Thursday, May 28, 2009

The Pond

Last week, we looked at one of my favorite spring star patterns, Three Leaps of the Gazelle. We learned that ancient Arabic star lore holds that the gazelle leapt from a spot in the sky known as the “Pond.” We can view that spot with the naked eye, as it is the well-known Coma Star Cluster in the constellation Coma Berenices (KOH-mah bare-uh-NIGH-seez).

Coma Berenices means Berenice’s Hair. Queen Berenice was a real person, a monarch of ancient Egypt. The Greek legend associated with Her Highness relates that she pledged her hair to the gods if they would keep her husband safe in battle. When he returned in one piece, she cut off her locks as promised and placed them in a temple. By the following day, they had disappeared. The court astronomer— apparently as politically astute as he may have been scientifically minded— determined that they had ascended to the heavens and could be seen as the spangled patch near Leo the Lion’s tail.

Let’s comb the sky for the queen’s tresses.

1) About an hour after your local sunset time, face south. If you don’t know the cardinal directions at your location and you don’t have a compass, make note of where the sun sets on the horizon. That spot is approximately west. Stand with your right shoulder to the west, and you’ll be facing approximately south.


Star map created with Your Sky


2) Tilt your head back and look at the zenith, the point in the sky that’s directly overhead. Near the zenith, or a bit below it toward the southern horizon, you should spot a fuzzy patch of stars. It will be slightly above and slightly east of Leo the Lion’s tail. This is the Coma Star Cluster (also known by its catalog designation Melotte 111)— what the Greeks saw as a bejeweled head of hair.

This star cluster is the most prominent naked-eye feature of Coma Berenices, and it’s the best way to tell when you’ve navigated into that particular constellation.

3) If you have binoculars or a small, wide-field telescope like the Starblast Astro, examine the cluster a bit more closely. Use your lowest power eyepiece (highest mm number) in your telescope. This is a really big object, so you don’t want to put much magnification on it.


Coma Star Cluster
© T. Credner & S. Kohle, AlltheSky.com


The Coma Star Cluster is an open cluster, a collection of stars that formed around the same time in the same nebula, or cloud of gas and dust. This cluster is believed to have around 40 member stars. You may want to think of them as a sort of family group.


Coma Galaxy Cluster
Credit: NASA, ESA, and the Hubble Heritage Team (STScI/AURA)



Coma Berenices doesn’t really have any other notable star patterns. Its other crowning glory, the Coma Galaxy Cluster, lies hidden to the unaided eye. The dense cluster contains thousands of galaxies, some of which can be observed by an amateur with a large-aperture reflecting telescope.




Astronomy Essential: The planets orbit the Sun at different speeds.
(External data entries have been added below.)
-- ==== Sys2Proof/Machine/Image.lean ====
section
/-! DEFINITION. The configuration image: its layout (R186) and how start-up judges and clamps it
(R178). -/

namespace Sys2Proof.Machine

/-- The number of bytes of the image (R178). -/
def imageSize : Nat := 256

/-- The bytes read, as 256 bytes: the image is read in one pass from address 0 (R178). -/
def imageBytes (bytes : List Byte) : List Byte :=
  (List.range imageSize).map fun i => bytes.getD i 0

/-- A field brought to the nearer limit of its range (R178). -/
def clampTo (low high n : Nat) : Nat := max low (min high n)

/-- Gate kind codes; a code beyond the known kinds is taken as NONE (R178, R184). -/
def gateKindOf (code : Nat) : GateKind :=
  match code with
  | 1 => .barrier
  | 2 => .floodgate
  | _ => .none

/-- Circuit kind codes; a code beyond the known kinds is taken as UNUSED (R178, R184). -/
def circuitKindOf (code : Nat) : CircuitKind :=
  match code with
  | 1 => .emergency
  | 2 => .entrance
  | 3 => .interior
  | _ => .unused

/-- The two-bit sign mode codes (12.4). -/
def signModeOf (code : Nat) : SignMode :=
  match code with
  | 0 => .off
  | 1 => .on
  | 2 => .flash
  | _ => .flashInverted

/-- The mode of sign output `k` in a scene's two mode bytes (12.4). -/
def sceneMode (modes k : Nat) : SignMode := signModeOf (modes / 4 ^ k % 4)

/-- The sixteen entries a program's eight bytes from `i` hold: byte j holds entry 2j in its low
four bits and entry 2j + 1 in its high four bits (12.4). -/
def programEntries (image : List Byte) (i : Nat) : List Nat :=
  ((List.range 8).map fun j =>
    [byteAt image (i + j) % 16, byteAt image (i + j) / 16]).flatten

/-- One gate channel's fields from offset `i`, as they stand in the image (R186). -/
def rawGate (image : List Byte) (i : Nat) : GateSettings :=
  ⟨gateKindOf (byteAt image i), byteAt image (i + 1), wordAt image (i + 2)⟩

/-- One circuit's fields from offset `i`, as they stand in the image (R186). -/
def rawCircuit (image : List Byte) (i : Nat) : CircuitSettings :=
  ⟨circuitKindOf (byteAt image i), wordAt image (i + 1), byteAt image (i + 3),
    byteAt image (i + 4), byteAt image (i + 5)⟩

/-- One entrance step's fields from offset `i` (R186). -/
def rawStep (image : List Byte) (i : Nat) : EntranceStep :=
  ⟨wordAt image i, byteAt image (i + 2)⟩

/-- One scene's fields from offset `i` (R186). -/
def rawScene (image : List Byte) (i : Nat) : Scene :=
  let m := wordAt image i
  ⟨⟨sceneMode m 0, sceneMode m 1, sceneMode m 2, sceneMode m 3, sceneMode m 4, sceneMode m 5,
    sceneMode m 6, sceneMode m 7⟩, byteAt image (i + 2)⟩

/-- The settings as the image's bytes give them, before clamping (R186). -/
def rawSettings (image : List Byte) : Settings where
  sumpFitted := byteAt image 3 % 2 = 1
  probeFitted := byteAt image 3 / 2 % 2 = 1
  variableTrim := byteAt image 3 / 4 % 2 = 1
  pairing := byteAt image 3 / 8 % 2 = 1
  pumpCount := byteAt image 4
  span := wordAt image 5
  area := wordAt image 7
  agreeBand := wordAt image 9
  t0 := wordAt image 11
  t1 := wordAt image 13
  t2 := wordAt image 15
  t3 := wordAt image 17
  t4 := wordAt image 19
  hysteresis := wordAt image 21
  ratedFlow := wordAt image 23
  pRun := wordAt image 25
  pIn := wordAt image 27
  settleTime := byteAt image 29
  runOnTime := wordAt image 30
  restTime := wordAt image 32
  startsPerHour := byteAt image 34
  troubleThreshold := byteAt image 35
  minSpeed := byteAt image 36
  noLoadCode := wordAt image 37
  settleCode := wordAt image 39
  tripCode := wordAt image 41
  spacing := byteAt image 43
  budgetGenerator := wordAt image 44
  budgetMains := wordAt image 46
  islandShare := byteAt image 48
  restoreMargin := wordAt image 49
  descentHold := wordAt image 51
  gate := ⟨rawGate image 53, rawGate image 57⟩
  circuit := ⟨rawCircuit image 61, rawCircuit image 67, rawCircuit image 73,
    rawCircuit image 79, rawCircuit image 85, rawCircuit image 91, rawCircuit image 97,
    rawCircuit image 103⟩
  emergencyLevel := byteAt image 109
  evacuationLevel := byteAt image 110
  step := ⟨rawStep image 111, rawStep image 114, rawStep image 117, rawStep image 120,
    rawStep image 123, rawStep image 126, rawStep image 129, rawStep image 132⟩
  luminanceHysteresis := wordAt image 135
  scene := (List.range 16).map fun i => rawScene image (137 + 3 * i)
  program := (List.range 5).map fun j =>
    (programEntries image (186 + 9 * j)).take (clampTo 1 16 (byteAt image (185 + 9 * j)))

/-- A gate channel's numeric fields brought to their ranges (R186). -/
def clampGate (g : GateSettings) : GateSettings :=
  { g with travelLimit := clampTo 2 180 g.travelLimit, motorLoad := clampTo 0 20000 g.motorLoad }

/-- A circuit's numeric fields brought to their ranges (R186). -/
def clampCircuit (c : CircuitSettings) : CircuitSettings :=
  { c with
    rated := clampTo 0 5000 c.rated
    floor := clampTo 0 200 c.floor
    day := clampTo 0 200 c.day
    night := clampTo 0 200 c.night }

/-- An entrance step's fields brought to their ranges (R186). -/
def clampStep (e : EntranceStep) : EntranceStep :=
  ⟨clampTo 0 4095 e.threshold, clampTo 0 200 e.duty⟩

/-- A scene's dwell brought to its range (R186). -/
def clampScene (sc : Scene) : Scene := { sc with dwell := clampTo 1 120 sc.dwell }

/-- Each numeric field brought to the nearer limit of its range, and P_in below P_run raised to
P_run (R178, R186). -/
def clampSettings (c : Settings) : Settings :=
  let span := clampTo 500 10000 c.span
  let pRun := clampTo 10 5000 c.pRun
  { c with
    pumpCount := clampTo 0 4 c.pumpCount
    span := span
    area := clampTo 1 400 c.area
    agreeBand := clampTo 50 500 c.agreeBand
    t0 := clampTo 0 span c.t0
    t1 := clampTo 0 span c.t1
    t2 := clampTo 0 span c.t2
    t3 := clampTo 0 span c.t3
    t4 := clampTo 0 span c.t4
    hysteresis := clampTo 20 500 c.hysteresis
    ratedFlow := clampTo 1 2000 c.ratedFlow
    pRun := pRun
    pIn := clampTo pRun 20000 c.pIn
    settleTime := clampTo 2 20 c.settleTime
    runOnTime := clampTo 0 300 c.runOnTime
    restTime := clampTo 10 600 c.restTime
    startsPerHour := clampTo 4 20 c.startsPerHour
    troubleThreshold := clampTo 1 7 c.troubleThreshold
    minSpeed := clampTo 40 90 c.minSpeed
    noLoadCode := clampTo 0 4095 c.noLoadCode
    settleCode := clampTo 0 4095 c.settleCode
    tripCode := clampTo 0 4095 c.tripCode
    spacing := clampTo 2 30 c.spacing
    budgetGenerator := clampTo 0 50000 c.budgetGenerator
    budgetMains := clampTo 0 50000 c.budgetMains
    islandShare := clampTo 0 100 c.islandShare
    restoreMargin := clampTo 0 5000 c.restoreMargin
    descentHold := clampTo 30 900 c.descentHold
    gate := c.gate.map clampGate
    circuit := c.circuit.map clampCircuit
    emergencyLevel := clampTo 0 200 c.emergencyLevel
    evacuationLevel := clampTo 0 200 c.evacuationLevel
    step := c.step.map clampStep
    luminanceHysteresis := clampTo 0 1000 c.luminanceHysteresis
    scene := c.scene.map clampScene }

/-- The settings a block takes from the image (R178). -/
def settingsOf (image : List Byte) : Settings := clampSettings (rawSettings image)

/-- Every kind code names a known kind (R178). -/
def kindsKnown (image : List Byte) : Bool :=
  decide (byteAt image 53 ≤ 2) && decide (byteAt image 57 ≤ 2) &&
    (List.range 8).all fun i => decide (byteAt image (61 + 6 * i) ≤ 3)

/-- Every program length lies in 1 to 16 (R160). -/
def programLengthsInRange (image : List Byte) : Bool :=
  (List.range 5).all fun j =>
    decide (1 ≤ byteAt image (185 + 9 * j)) && decide (byteAt image (185 + 9 * j) ≤ 16)

/-- No field is changed by step 3 of R178. -/
def imageInRange (image : List Byte) : Bool :=
  decide (settingsOf image = rawSettings image) && kindsKnown image &&
    programLengthsInRange image

/-- All 256 bytes read the same value, 0x00 or 0xFF (R178). -/
def imageAbsent (image : List Byte) : Bool :=
  image.all (fun b => decide (b = 0x00#8)) || image.all (fun b => decide (b = 0xFF#8))

/-- The marker, the layout version and the CRC are as R178 asks. -/
def imageMarked (image : List Byte) : Bool :=
  decide (byteAt image 0 = 0xC3) && decide (byteAt image 1 = 0x4D) &&
    decide (byteAt image 2 = 1) &&
    decide ((crc16 (image.take 254)).toNat = wordAt image 254)

/-- T0 < T1 < T2 < T3 < T4 ≤ span (R178). -/
def thresholdsOrdered (c : Settings) : Bool :=
  decide (c.t0 < c.t1) && decide (c.t1 < c.t2) && decide (c.t2 < c.t3) &&
    decide (c.t3 < c.t4) && decide (c.t4 ≤ c.span)

/-- The image status: the first of R178's tests that decides. -/
def judgeImage (image : List Byte) : ImageStatus :=
  if imageAbsent image then .absent
  else if !imageMarked image then .invalid
  else if !thresholdsOrdered (settingsOf image) then .invalid
  else if imageInRange image then .valid
  else .clamped

/-- The settings that start-up puts in force for an image of the status given: those of the image;
with status INVALID the same with S and D at their defaults; with status ABSENT nothing fitted
(R178). -/
def settingsInForce (status : ImageStatus) (image : List Byte) : Settings :=
  match status with
  | .valid => settingsOf image
  | .clamped => settingsOf image
  | .invalid => { settingsOf image with spacing := 5, descentHold := 120 }
  | .absent => Settings.absent

end Sys2Proof.Machine
end

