/-- A restart's waits after an answer with this tag has ended, SENT or NOT SENT (R174). -/
def answerOver (tag : AnswerTag) (r : Option RestartWait) : Option RestartWait :=
  match tag with
  | .plain => r
  | .restart => r.map fun w => { w with answer := false }
  | .write => r.map fun w => { w with write := false }

/-- The receiver after an attempt that has ended: it goes on from the own bytes that were whole on the
line, the delimiter first (R77). -/
def goesOnFrom (sent : Option (List Byte)) (wholeBytes : Nat) : Receiver :=
  if wholeBytes = 0 then .hunting
  else .assembling (((sent.getD []).drop 1).take (wholeBytes - 1)) false

/-- A peer's entry as the frame leaves it, before what its kind adds (R94, R95). -/
def heard (now : Nat) (sender : Nat) (seq : Byte) (old : Option Peer) : Peer :=
  match old with
  | none => ⟨sender, now, false, seq, 0, none, none, false, none⟩
  | some e => { e with
      lastFrame := now
      stale := false
      sequence := seq
      gaps := min 65535 (e.gaps + (seq - e.sequence - 1).toNat) }

/-- The frames a peer's frame shows to have been missed (R95). -/
def gapsIn (seq : Byte) (old : Option Peer) : Nat :=
  match old with
  | none => 0
  | some e => (seq - e.sequence - 1).toNat

/-- What every peer frame from station `sender` brings, `e` being its entry afterwards: it is counted with
the gaps it shows, its entry alone changes, the island timer returns to 0 and ISLAND ends, M is that
of the table, and clock, mode, settings, measurement, inputs, the memory port and the waiting
commands are otherwise as they were, and pump records but for a start grant (R74, R88, R94, R95,
R99). -/
def PeerHeard (now : Nat) (sender : Nat) (seq : Byte) (e : Peer) (s t : State) : Prop :=
  peerEntry t sender = some e ∧ (∀ n ∈ List.range 16, n ≠ sender → peerEntry t n = peerEntry s n) ∧
    t.line.counters.good = min 65535 (s.line.counters.good + 1) ∧
    t.line.counters.sequenceGaps =
      min 65535 (s.line.counters.sequenceGaps + gapsIn seq (peerEntry s sender)) ∧
    t.line.islandFrom = some now ∧ t.line.island = false ∧
    t.line.state = s.line.state ∧ t.line.window = s.line.window ∧ t.line.idleFrom = now ∧
    t.line.receiver = .hunting ∧ t.line.sending = none ∧ t.line.sequence = s.line.sequence ∧
    t.now = now ∧ t.mode = s.mode ∧ t.startup = s.startup ∧ t.fallback = s.fallback ∧
    t.meas = s.meas ∧ t.inputs = s.inputs ∧ t.tool.write = s.tool.write ∧
    t.tool.port = s.tool.port ∧ t.pending = s.pending ∧ t.peers.ownNumber = s.peers.ownNumber ∧
    t.stage.localStage = s.stage.localStage ∧ PumpsHeld { s with now := now } t
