-- ==== Sys2Proof/Certificates/Slice0/Obligations.lean ====
section
/-! DEFINITION. The statements for the provers: what the commands of each family do from every state and
with every operand that meets the hypotheses, and the laws that every step keeps. Each docstring says what
is stated; OBLIGATIONS.json names the rules or sections it comes from. -/

open Sys2Proof Sys2Proof.Machine Sys2Proof.Safety

/-- For every state s, command c and list rest: step of s with c :: rest waiting is exec of c on s
with rest waiting, and step of s with nothing waiting answers next s. How commands are queued is
the model's own frame (log entry 2). -/
def Obligations.StepTakesTheFrontCommand : Prop :=
  ∀ (s : State) (c : Instr) (rest : List Instr),
    step { s with pending := c :: rest } = exec c { s with pending := rest } ∧
      step { s with pending := [] } = .next { s with pending := [] }

/-- State.reset meets each of the eighteen conditions of Safety.lean: dry-run protection, one start
at a time, the bounds of the histories and trouble counts, the barrier interlock, the openings,
the drives, the stages, the shed offset, the queue, its one frame on the line, its order of
placing, the silence of the line, the load, the headroom, the lighting, the signs and the peer
view. -/
def Obligations.ResetStateMeetsEveryLaw : Prop :=
  DryRun State.reset ∧ OneStart State.reset ∧ Histories State.reset ∧ Troubles State.reset ∧
    Interlocked State.reset ∧ NoOpening State.reset ∧ Drives State.reset ∧ Stages State.reset ∧
    Offset State.reset ∧ Queue State.reset ∧ OneOnLine State.reset ∧
    PlacedInOrder State.reset ∧ Silent State.reset ∧ Load State.reset ∧
    Headroom State.reset ∧ Lighting State.reset ∧ Signs State.reset ∧ Peers State.reset

/-- For all states s and t: if no contactor of s is energised unless the low float reports WET in s,
and step s answers next t, then no contactor of t is energised unless the low float reports WET
in t. It covers normal operation and both fallbacks: contactor reads the pump states, or the
fallback logic's outputs. -/
def Obligations.EveryStepKeepsPumpsStoppedWithoutWater : Prop :=
  ∀ s t : State, DryRun s → step s = .next t → DryRun t

/-- For all states s and t with step s = next t: if at most one pump of s is in STARTING, so it is
in t; if every start history of s holds at most as many entries as the starts-per-hour limit, so
does every one of t; and if every trouble count of s is at most 15, so is every one of t. -/
def Obligations.EveryStepKeepsPumpStartsAndCountsBounded : Prop :=
  ∀ s t : State, step s = .next t →
    (OneStart s → OneStart t) ∧ (Histories s → Histories t) ∧ (Troubles s → Troubles t)

/-- For all states s and t with step s = next t: if in s, in normal operation, every flood gate
channel in CLOSING has its interlock (no paired barrier, or the barrier CLOSED, or the force-
close key ACTIVE), so it has in t; if in s, in normal operation, at site stage 3 or 4 no channel
is in OPENING and no HELD channel has direction OPEN, and at site stage 2 or more the low-stage
time is absent, the same holds of t, given the third law; and, the third, if in s, in whatever
mode, each channel's drive that is on is the CLOSE drive of a channel in CLOSING or the OPEN
drive of one in OPENING (so never both), and each channel in CLOSING or SUSPENDED has direction
CLOSE and in OPENING direction OPEN, the same holds of t. -/
def Obligations.EveryStepKeepsTheGateLaws : Prop :=
  ∀ s t : State, step s = .next t →
    (Interlocked s → Interlocked t) ∧ (Drives s → NoOpening s → NoOpening t) ∧
      (Drives s → Drives t)

/-- For all states s and t: if in s the local stage is at most M, M at most the site stage, the site
stage at most 4, the level stage if it is a number at most 4 and every peer entry's stage at
most 4, and step s answers next t, the same holds of t. So the site stage is never below the
local stage. -/
def Obligations.EveryStepKeepsTheStagesInOrder : Prop :=
  ∀ s t : State, Stages s → step s = .next t → Stages t

/-- For all states s and t with step s = next t: if the five places of s hold at most five frames,
at most four of them answers, so do those of t; if in s, outside clock fallback, the report's
place holds status reports, none under withdrawal, and the queue none, every waiting frame has
its own place in the order of placing, below the count of those placed, and one frame at most is
marked as on the line, none where the station is not sending, the same holds of t; if in s every
waiting frame has its own number below the count of those placed, the numbers rise with the
moments of placing, of which none lies ahead, and the first attempt of one frame at most has
begun, the same holds of t (the number, which orders frames of one moment, is log entry 39,
DESIGN CHOICE); and if the shed offset of s is a multiple of 20 and at most 180, so is that of
t. -/
def Obligations.EveryStepKeepsTheQueueAndTheOffsetInRange : Prop :=
  ∀ s t : State, step s = .next t →
    (Queue s → Queue t) ∧ (OneOnLine s → OneOnLine t) ∧ (PlacedInOrder s → PlacedInOrder t) ∧
      (Offset s → Offset t)

/-- For all states s and t: if in s an attempt on the line implies that the line controller runs,
the line state is ON-LINE and the LISTEN window is closed, and step s answers next t, the same
holds of t. -/
def Obligations.EveryStepKeepsTheLineSilentOffLine : Prop :=
  ∀ s t : State, Silent s → step s = .next t → Silent t

/-- For all states s and t: if in s, in normal operation, the committed load is the sum of the
pumps', the gates' and the lighting's parts (at most 65,535), and step s answers next t, the
same holds of t. -/
def Obligations.EveryStepKeepsTheLoadCommitted : Prop :=
  ∀ s t : State, Load s → step s = .next t → Load t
As the planets of our solar system orbit the Sun, they travel at different speeds. The closer the planet’s orbit is to the Sun, the greater its speed. The farther the planet’s orbit from the Sun, the slower its speed. Therefore Mercury, the nearest planet to the Sun, travels at an average orbital speed of 29.7 miles per second, whereas Neptune, the most distant planet, travels at a much slower average orbital speed of 3.3 miles per second.

The acceleration of planets that are closer to the Sun occurs because the closer the planet is, the greater the gravitational force the Sun exerts on it.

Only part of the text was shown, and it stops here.